## Instructions to follow
If a line in the data holds "hlast", copy that line out in full.
*** Extracted data ***
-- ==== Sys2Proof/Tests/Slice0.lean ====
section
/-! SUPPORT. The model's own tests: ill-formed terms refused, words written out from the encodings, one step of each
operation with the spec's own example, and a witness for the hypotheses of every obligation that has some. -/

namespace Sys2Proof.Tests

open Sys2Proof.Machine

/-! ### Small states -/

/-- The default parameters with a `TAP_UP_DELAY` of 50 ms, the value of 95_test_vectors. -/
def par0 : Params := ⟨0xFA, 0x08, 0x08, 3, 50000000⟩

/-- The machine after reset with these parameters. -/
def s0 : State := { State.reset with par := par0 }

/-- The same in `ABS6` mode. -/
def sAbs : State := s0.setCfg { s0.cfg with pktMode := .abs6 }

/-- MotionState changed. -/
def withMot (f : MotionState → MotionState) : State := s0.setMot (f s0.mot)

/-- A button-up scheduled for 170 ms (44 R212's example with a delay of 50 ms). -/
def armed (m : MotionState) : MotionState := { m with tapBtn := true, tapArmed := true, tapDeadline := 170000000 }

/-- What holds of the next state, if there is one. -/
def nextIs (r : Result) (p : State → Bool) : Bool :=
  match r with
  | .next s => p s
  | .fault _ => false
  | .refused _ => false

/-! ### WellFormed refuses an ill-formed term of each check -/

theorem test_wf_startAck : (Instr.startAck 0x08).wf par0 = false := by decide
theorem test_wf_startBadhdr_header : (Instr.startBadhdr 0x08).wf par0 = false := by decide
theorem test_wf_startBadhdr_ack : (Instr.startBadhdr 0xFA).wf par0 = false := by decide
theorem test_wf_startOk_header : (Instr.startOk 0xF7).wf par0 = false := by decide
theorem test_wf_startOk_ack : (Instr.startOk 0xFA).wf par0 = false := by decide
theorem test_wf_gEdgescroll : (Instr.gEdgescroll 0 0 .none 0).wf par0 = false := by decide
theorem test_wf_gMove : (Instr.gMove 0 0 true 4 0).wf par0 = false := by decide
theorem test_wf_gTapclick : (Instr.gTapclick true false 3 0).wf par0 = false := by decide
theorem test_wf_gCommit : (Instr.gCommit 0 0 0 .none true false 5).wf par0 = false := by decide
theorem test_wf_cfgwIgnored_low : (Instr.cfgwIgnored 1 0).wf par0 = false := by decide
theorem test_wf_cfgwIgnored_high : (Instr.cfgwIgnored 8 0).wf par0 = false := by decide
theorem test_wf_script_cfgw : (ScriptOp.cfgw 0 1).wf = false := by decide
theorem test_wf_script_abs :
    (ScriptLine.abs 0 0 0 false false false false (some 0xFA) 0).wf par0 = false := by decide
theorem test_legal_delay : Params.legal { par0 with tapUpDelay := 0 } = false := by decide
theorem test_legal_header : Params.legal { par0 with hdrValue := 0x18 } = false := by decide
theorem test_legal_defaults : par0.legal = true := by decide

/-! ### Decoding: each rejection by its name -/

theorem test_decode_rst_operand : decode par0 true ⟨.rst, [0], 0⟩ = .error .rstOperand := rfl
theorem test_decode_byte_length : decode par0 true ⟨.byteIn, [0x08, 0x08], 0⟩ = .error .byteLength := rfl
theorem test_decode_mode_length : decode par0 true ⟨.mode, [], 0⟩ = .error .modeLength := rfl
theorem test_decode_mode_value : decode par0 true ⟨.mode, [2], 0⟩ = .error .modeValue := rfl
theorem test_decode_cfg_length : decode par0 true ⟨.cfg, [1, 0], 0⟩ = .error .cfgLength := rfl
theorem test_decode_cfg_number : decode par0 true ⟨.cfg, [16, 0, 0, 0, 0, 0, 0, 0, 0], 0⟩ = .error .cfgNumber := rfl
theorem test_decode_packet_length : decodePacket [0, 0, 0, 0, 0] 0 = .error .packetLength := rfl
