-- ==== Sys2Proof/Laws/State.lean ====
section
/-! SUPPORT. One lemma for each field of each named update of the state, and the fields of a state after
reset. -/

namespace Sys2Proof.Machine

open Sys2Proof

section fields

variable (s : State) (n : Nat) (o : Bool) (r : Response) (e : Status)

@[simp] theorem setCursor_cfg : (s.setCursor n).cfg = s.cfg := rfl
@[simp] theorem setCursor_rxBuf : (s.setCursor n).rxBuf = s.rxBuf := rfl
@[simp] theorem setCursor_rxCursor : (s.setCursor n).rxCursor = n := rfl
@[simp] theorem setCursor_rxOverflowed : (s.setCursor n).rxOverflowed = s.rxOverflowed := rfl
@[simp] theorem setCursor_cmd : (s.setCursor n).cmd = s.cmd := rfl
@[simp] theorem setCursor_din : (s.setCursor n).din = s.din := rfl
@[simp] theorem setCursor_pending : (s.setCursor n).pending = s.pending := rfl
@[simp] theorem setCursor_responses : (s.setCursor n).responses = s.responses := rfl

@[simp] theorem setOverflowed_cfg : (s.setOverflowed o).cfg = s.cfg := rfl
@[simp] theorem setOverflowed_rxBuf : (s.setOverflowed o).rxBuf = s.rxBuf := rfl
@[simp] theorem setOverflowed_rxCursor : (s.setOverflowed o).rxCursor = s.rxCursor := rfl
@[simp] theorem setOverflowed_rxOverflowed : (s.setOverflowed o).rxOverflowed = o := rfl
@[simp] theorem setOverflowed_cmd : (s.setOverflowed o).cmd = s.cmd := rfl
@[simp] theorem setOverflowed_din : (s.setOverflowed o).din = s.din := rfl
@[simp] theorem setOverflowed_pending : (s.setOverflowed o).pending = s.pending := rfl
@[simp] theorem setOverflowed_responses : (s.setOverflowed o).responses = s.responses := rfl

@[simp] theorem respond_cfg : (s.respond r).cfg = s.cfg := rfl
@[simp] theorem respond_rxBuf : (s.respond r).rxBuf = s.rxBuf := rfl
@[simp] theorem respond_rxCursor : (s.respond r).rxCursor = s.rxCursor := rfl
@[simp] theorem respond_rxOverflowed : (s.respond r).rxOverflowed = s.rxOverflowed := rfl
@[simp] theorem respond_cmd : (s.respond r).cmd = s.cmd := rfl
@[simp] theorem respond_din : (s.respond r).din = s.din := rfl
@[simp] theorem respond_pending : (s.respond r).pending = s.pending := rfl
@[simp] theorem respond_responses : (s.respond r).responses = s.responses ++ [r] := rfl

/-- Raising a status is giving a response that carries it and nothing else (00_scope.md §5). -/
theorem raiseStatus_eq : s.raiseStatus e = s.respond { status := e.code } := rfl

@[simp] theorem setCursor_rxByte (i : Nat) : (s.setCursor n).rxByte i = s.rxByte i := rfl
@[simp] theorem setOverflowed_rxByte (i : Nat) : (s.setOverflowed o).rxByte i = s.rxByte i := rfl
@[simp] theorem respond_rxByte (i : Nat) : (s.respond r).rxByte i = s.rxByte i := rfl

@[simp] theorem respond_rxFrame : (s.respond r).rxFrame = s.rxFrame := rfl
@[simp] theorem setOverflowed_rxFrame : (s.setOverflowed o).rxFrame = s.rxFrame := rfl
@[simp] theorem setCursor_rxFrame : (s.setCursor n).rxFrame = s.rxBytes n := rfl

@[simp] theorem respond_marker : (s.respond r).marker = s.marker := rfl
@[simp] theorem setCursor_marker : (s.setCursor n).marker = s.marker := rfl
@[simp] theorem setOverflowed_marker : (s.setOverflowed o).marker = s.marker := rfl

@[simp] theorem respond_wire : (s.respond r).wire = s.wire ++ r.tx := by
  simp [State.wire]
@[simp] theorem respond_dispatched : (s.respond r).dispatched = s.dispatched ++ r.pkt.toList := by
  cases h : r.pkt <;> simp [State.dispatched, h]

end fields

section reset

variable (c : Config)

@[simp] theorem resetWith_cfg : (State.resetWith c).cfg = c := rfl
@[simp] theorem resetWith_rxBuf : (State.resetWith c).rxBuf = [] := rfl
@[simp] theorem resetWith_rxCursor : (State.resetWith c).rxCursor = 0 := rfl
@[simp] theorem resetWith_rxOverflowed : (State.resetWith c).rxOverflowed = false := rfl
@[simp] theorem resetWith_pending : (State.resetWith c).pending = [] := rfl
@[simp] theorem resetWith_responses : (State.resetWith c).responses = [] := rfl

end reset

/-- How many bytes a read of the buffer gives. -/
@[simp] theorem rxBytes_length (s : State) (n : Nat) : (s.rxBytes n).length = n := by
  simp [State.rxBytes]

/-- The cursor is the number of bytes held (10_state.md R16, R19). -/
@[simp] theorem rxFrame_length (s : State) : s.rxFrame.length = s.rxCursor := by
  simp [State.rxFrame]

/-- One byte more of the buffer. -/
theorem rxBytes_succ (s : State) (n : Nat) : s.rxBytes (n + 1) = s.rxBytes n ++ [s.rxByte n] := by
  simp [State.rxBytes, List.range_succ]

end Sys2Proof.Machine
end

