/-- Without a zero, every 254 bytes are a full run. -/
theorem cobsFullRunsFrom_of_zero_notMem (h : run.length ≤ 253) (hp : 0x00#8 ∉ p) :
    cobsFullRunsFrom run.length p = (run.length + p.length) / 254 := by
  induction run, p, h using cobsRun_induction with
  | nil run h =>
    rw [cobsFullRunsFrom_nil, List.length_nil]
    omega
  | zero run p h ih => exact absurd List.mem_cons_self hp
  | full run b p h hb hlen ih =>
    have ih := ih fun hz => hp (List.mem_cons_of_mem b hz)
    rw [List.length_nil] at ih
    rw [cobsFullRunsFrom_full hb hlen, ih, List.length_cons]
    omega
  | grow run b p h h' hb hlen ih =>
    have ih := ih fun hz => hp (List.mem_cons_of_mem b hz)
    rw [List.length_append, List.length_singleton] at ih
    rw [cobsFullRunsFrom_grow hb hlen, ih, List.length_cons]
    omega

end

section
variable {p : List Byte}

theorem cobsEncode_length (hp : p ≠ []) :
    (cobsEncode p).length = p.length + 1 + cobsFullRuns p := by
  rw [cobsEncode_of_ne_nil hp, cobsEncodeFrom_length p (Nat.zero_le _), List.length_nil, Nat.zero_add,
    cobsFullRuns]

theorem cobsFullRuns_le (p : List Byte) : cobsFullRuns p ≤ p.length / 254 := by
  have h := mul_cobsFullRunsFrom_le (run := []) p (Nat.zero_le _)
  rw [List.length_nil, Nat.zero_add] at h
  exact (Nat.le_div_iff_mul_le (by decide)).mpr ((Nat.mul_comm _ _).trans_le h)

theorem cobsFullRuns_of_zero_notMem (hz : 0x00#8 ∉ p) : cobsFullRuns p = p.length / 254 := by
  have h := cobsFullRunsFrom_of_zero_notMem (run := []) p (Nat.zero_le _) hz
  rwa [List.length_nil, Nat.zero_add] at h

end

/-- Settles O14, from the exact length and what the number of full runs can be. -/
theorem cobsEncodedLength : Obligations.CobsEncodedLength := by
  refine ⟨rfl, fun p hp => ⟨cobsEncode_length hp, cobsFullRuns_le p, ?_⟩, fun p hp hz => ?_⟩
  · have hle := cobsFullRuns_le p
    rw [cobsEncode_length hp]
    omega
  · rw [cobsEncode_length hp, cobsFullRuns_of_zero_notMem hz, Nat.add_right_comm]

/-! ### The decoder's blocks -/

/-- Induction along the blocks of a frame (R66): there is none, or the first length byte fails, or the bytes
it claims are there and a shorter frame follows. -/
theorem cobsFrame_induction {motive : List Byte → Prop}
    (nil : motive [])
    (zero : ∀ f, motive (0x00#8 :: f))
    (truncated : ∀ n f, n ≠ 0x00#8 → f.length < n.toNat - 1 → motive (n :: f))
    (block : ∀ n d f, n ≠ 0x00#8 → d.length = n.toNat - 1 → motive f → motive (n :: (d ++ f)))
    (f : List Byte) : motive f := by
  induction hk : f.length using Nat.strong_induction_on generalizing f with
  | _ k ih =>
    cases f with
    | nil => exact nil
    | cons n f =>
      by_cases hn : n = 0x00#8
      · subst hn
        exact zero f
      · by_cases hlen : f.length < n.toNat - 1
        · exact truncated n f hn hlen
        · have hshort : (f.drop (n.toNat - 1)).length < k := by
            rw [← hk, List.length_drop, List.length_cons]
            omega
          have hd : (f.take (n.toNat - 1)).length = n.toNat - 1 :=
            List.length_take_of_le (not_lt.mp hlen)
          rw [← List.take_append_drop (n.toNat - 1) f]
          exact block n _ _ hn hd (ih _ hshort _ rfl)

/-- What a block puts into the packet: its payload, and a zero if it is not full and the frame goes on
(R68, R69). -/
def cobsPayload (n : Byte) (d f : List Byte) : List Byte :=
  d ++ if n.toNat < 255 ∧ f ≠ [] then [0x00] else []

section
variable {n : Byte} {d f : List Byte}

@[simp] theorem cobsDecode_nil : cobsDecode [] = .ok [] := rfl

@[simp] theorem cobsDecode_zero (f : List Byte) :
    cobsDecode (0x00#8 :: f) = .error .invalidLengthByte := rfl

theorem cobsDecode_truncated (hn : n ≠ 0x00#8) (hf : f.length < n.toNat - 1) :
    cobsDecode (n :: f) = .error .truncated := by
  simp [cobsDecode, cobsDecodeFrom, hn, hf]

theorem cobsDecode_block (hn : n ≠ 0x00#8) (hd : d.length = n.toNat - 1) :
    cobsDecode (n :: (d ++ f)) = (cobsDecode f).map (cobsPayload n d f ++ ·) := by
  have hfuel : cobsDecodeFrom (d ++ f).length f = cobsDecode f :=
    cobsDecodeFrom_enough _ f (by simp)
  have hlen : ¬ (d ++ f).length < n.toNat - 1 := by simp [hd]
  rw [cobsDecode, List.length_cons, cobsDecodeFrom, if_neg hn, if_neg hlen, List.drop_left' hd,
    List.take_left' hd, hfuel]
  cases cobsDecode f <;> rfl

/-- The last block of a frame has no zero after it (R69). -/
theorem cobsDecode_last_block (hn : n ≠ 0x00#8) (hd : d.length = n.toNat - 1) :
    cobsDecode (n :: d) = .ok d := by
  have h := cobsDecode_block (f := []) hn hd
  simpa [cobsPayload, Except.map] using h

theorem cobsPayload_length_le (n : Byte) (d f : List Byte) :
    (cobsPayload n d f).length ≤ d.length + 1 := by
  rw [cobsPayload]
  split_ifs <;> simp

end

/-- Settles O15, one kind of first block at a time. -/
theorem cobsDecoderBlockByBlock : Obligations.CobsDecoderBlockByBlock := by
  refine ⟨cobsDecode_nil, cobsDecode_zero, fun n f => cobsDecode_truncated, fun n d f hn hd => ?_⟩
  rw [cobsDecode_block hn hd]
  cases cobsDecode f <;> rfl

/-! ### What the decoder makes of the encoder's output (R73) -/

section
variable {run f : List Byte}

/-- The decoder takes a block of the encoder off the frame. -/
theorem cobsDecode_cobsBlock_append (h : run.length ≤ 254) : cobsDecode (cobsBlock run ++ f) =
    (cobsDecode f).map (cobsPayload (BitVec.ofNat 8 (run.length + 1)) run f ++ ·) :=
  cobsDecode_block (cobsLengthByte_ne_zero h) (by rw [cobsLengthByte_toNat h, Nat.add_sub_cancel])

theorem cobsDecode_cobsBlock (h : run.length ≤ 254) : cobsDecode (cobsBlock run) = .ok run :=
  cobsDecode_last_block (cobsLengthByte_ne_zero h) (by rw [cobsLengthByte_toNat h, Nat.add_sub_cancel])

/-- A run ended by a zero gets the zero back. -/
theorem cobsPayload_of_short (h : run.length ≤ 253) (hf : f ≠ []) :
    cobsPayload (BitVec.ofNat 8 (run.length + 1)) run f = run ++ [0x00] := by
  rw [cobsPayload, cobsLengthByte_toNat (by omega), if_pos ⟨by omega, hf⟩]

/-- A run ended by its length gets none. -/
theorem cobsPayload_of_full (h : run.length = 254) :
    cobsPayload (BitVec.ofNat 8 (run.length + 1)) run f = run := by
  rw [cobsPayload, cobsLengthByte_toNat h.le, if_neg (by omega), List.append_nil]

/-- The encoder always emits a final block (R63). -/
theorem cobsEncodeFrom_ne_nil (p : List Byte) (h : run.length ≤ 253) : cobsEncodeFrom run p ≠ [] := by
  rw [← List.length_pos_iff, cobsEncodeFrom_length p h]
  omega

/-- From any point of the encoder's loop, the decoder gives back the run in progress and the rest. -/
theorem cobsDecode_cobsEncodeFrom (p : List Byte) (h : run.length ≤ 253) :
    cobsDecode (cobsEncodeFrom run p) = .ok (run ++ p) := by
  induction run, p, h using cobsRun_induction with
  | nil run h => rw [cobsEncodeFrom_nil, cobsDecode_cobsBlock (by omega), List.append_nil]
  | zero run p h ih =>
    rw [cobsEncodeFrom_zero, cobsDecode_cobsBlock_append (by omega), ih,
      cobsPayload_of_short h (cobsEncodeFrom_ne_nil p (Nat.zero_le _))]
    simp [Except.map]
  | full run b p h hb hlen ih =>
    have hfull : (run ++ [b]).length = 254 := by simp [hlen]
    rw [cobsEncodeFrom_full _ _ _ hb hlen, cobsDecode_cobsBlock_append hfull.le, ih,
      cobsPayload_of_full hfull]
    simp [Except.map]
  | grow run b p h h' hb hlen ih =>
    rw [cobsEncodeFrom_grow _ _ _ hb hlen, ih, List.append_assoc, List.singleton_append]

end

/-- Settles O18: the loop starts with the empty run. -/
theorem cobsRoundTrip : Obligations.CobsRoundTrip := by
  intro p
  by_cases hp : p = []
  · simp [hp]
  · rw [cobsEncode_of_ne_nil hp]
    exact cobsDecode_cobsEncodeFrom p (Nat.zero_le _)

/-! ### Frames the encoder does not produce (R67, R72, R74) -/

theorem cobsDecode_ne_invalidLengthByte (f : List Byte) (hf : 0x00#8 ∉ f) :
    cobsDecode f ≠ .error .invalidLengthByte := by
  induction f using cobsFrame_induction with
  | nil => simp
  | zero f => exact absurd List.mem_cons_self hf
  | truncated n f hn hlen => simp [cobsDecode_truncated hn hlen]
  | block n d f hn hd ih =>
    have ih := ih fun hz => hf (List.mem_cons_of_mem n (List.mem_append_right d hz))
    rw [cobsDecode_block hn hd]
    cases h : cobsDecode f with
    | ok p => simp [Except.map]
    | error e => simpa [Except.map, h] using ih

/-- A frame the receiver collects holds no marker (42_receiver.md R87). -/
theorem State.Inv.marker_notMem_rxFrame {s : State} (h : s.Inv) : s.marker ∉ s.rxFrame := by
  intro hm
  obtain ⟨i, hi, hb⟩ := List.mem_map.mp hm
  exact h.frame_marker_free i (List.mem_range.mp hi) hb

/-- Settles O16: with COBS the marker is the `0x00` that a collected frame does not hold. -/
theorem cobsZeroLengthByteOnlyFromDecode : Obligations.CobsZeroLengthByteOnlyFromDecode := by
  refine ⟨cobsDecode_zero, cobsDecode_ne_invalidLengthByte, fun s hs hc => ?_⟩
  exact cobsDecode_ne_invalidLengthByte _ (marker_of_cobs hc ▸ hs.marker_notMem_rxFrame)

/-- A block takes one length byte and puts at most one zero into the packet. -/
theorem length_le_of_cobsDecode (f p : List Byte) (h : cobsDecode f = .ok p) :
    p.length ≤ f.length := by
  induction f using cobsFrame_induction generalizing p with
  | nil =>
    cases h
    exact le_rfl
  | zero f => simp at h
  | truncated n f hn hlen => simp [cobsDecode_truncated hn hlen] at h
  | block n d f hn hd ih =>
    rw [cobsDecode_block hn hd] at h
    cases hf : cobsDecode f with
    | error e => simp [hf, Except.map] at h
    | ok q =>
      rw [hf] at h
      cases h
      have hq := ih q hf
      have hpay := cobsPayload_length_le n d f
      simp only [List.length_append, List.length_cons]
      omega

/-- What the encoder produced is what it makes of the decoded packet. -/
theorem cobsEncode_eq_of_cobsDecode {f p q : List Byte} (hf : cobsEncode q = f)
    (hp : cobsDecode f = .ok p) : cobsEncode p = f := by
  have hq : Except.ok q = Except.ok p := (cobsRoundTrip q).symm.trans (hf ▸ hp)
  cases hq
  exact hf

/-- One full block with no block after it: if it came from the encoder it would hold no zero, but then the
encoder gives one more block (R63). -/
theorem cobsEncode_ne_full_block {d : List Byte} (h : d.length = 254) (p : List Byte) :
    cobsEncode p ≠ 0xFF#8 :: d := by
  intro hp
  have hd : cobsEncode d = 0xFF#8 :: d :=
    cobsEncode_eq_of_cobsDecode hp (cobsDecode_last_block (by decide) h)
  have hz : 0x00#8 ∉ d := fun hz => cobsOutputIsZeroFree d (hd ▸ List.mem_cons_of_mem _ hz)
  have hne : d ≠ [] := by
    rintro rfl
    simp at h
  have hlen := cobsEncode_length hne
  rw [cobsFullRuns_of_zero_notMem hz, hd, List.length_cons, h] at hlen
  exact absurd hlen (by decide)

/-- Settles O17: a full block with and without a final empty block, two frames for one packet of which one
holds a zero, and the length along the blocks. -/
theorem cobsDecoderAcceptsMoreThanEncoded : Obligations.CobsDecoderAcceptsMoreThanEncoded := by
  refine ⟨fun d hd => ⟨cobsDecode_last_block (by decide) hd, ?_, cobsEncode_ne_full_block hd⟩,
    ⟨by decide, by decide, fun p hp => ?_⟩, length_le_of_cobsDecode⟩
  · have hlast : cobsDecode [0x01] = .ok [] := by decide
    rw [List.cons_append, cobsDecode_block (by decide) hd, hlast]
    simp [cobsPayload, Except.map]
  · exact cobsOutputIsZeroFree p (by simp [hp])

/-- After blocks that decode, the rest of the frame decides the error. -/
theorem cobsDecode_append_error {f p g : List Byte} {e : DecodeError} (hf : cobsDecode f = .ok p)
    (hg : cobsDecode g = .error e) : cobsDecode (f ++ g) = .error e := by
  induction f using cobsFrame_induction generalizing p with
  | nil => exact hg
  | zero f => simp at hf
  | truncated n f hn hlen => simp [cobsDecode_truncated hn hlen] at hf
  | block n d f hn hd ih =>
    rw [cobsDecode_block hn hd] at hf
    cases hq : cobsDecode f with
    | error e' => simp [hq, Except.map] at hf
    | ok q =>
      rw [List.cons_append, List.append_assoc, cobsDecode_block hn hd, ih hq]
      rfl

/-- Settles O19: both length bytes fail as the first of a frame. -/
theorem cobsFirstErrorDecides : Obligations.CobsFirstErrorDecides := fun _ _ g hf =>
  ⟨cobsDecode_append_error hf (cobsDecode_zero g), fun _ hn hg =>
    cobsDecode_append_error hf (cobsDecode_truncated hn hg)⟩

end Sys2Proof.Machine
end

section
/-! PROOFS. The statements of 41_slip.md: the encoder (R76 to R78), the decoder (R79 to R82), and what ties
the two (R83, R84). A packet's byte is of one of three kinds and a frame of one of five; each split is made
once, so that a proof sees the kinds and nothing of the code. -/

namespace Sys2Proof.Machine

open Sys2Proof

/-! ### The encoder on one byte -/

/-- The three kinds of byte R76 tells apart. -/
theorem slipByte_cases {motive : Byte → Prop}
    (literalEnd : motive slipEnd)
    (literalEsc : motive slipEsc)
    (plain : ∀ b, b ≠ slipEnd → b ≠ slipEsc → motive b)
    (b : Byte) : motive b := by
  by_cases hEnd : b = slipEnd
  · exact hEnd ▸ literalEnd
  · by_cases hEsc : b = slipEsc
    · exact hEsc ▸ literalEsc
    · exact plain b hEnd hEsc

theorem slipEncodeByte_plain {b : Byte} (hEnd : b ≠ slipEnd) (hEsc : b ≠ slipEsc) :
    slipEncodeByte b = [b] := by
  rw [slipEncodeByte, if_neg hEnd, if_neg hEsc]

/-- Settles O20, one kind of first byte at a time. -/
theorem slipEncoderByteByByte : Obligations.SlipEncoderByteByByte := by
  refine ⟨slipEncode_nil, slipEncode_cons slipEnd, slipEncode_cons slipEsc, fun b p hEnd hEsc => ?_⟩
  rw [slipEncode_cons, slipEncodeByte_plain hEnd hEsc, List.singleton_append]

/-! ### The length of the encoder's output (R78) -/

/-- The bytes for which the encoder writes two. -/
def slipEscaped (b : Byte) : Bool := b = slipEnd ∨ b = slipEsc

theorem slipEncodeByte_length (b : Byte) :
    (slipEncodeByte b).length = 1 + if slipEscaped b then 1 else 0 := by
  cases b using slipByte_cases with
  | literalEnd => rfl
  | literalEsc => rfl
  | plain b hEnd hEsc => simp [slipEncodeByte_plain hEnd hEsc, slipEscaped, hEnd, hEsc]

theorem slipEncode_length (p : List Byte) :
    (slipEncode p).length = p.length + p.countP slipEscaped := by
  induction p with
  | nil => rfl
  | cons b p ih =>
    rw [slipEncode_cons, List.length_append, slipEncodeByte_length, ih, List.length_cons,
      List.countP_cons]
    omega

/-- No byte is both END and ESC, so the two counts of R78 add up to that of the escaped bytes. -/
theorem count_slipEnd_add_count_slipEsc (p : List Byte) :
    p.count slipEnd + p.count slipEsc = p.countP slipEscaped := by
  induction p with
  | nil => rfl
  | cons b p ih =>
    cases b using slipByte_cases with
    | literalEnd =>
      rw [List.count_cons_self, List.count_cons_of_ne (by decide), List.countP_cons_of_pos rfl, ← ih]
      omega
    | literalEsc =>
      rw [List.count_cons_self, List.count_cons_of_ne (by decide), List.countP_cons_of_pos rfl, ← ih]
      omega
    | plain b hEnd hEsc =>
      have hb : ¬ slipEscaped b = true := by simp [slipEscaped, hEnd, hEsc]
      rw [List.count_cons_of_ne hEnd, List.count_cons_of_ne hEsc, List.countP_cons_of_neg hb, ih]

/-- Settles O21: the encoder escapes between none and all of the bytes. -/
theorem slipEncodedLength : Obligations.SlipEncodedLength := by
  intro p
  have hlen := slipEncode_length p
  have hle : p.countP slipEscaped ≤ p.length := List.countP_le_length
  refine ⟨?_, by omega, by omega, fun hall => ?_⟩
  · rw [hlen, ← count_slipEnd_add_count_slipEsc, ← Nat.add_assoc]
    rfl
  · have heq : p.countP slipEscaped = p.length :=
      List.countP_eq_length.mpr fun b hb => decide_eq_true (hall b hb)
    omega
*** End of Extracted data ***
## Answer to the exercise
  · have hlast : cobsDecode [0x01] = .ok [] := by decide
    rw [List.cons_append, cobsDecode_block (by decide) hd, hlast]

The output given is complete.